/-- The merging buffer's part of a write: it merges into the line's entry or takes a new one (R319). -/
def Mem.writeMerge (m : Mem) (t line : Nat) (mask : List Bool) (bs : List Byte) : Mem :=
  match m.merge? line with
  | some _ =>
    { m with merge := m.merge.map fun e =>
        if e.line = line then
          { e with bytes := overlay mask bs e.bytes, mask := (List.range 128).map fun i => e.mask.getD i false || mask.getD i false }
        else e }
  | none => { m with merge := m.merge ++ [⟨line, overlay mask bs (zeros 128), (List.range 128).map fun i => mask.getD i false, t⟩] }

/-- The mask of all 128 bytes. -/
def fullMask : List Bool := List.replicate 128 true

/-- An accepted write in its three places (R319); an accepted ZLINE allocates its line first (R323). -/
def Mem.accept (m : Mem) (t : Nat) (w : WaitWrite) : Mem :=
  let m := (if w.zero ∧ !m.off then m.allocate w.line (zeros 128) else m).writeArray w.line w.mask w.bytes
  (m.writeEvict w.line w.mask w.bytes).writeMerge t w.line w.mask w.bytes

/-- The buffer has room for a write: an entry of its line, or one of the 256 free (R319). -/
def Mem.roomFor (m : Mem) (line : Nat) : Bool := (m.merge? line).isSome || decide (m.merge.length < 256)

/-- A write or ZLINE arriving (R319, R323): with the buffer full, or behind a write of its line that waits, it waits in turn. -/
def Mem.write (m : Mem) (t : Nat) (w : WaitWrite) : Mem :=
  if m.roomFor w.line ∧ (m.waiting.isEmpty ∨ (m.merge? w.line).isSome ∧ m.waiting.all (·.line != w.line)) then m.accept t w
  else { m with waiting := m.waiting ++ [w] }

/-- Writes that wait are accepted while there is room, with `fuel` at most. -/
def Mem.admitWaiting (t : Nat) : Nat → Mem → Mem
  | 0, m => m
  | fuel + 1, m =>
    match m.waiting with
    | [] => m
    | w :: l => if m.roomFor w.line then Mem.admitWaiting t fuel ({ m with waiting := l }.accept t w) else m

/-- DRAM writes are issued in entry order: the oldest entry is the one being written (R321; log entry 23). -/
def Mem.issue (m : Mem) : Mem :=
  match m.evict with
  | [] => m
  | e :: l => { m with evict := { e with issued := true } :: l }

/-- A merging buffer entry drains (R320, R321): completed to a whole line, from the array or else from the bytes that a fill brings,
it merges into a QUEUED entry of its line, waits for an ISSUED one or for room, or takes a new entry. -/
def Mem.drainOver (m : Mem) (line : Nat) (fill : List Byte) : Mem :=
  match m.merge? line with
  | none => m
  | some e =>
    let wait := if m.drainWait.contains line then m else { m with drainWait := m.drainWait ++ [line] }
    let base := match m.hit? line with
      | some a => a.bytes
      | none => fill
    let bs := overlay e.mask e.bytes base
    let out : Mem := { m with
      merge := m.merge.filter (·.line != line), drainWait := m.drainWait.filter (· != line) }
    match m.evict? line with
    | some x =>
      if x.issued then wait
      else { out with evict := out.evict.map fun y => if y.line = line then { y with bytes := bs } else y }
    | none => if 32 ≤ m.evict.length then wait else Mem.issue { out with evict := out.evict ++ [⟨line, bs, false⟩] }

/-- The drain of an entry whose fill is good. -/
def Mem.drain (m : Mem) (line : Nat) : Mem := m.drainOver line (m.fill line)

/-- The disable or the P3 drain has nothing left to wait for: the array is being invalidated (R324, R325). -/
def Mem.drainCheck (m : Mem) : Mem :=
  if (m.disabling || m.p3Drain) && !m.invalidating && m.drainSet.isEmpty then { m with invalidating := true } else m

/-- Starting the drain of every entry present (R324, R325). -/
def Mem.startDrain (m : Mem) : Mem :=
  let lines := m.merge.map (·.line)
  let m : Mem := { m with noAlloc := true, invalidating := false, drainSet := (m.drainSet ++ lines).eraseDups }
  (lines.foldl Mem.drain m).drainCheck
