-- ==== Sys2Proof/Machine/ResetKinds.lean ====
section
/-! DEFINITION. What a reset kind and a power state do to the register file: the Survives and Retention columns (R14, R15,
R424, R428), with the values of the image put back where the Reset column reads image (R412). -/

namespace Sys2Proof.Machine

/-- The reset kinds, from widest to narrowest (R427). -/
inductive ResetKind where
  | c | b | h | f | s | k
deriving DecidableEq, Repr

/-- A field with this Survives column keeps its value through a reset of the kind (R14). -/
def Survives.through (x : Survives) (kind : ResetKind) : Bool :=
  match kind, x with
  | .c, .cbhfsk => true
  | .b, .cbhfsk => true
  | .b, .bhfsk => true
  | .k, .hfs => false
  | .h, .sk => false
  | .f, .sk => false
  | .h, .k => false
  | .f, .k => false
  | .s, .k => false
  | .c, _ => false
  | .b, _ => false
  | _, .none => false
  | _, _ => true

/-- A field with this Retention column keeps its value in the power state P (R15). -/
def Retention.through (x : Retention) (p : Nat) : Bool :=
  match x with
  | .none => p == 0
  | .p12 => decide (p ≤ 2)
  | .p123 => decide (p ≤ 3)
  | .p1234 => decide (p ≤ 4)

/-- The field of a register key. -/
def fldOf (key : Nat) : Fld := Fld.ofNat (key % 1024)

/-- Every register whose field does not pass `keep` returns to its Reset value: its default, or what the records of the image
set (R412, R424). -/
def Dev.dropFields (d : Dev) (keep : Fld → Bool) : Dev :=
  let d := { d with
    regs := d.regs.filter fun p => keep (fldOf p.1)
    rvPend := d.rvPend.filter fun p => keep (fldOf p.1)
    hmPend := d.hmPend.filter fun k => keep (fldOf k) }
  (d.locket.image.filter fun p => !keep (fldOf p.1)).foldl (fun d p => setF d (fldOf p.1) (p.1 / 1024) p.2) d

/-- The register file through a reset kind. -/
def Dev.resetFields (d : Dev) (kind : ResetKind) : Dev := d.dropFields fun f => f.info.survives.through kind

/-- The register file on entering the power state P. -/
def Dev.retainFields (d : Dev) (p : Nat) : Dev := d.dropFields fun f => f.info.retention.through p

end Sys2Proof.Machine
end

Problem ▸ Retype the lines above without alteration. The first is the one containing "records of the image", and the last is the final line of the data.

The answer ▸
/-- Every register whose field does not pass `keep` returns to its Reset value: its default, or what the records of the image
set (R412, R424). -/
def Dev.dropFields (d : Dev) (keep : Fld → Bool) : Dev :=
  let d := { d with
    regs := d.regs.filter fun p => keep (fldOf p.1)
    rvPend := d.rvPend.filter fun p => keep (fldOf p.1)
    hmPend := d.hmPend.filter fun k => keep (fldOf k) }
  (d.locket.image.filter fun p => !keep (fldOf p.1)).foldl (fun d p => setF d (fldOf p.1) (p.1 / 1024) p.2) d

/-- The register file through a reset kind. -/
def Dev.resetFields (d : Dev) (kind : ResetKind) : Dev := d.dropFields fun f => f.info.survives.through kind

/-- The register file on entering the power state P. -/
def Dev.retainFields (d : Dev) (p : Nat) : Dev := d.dropFields fun f => f.info.retention.through p

end Sys2Proof.Machine
end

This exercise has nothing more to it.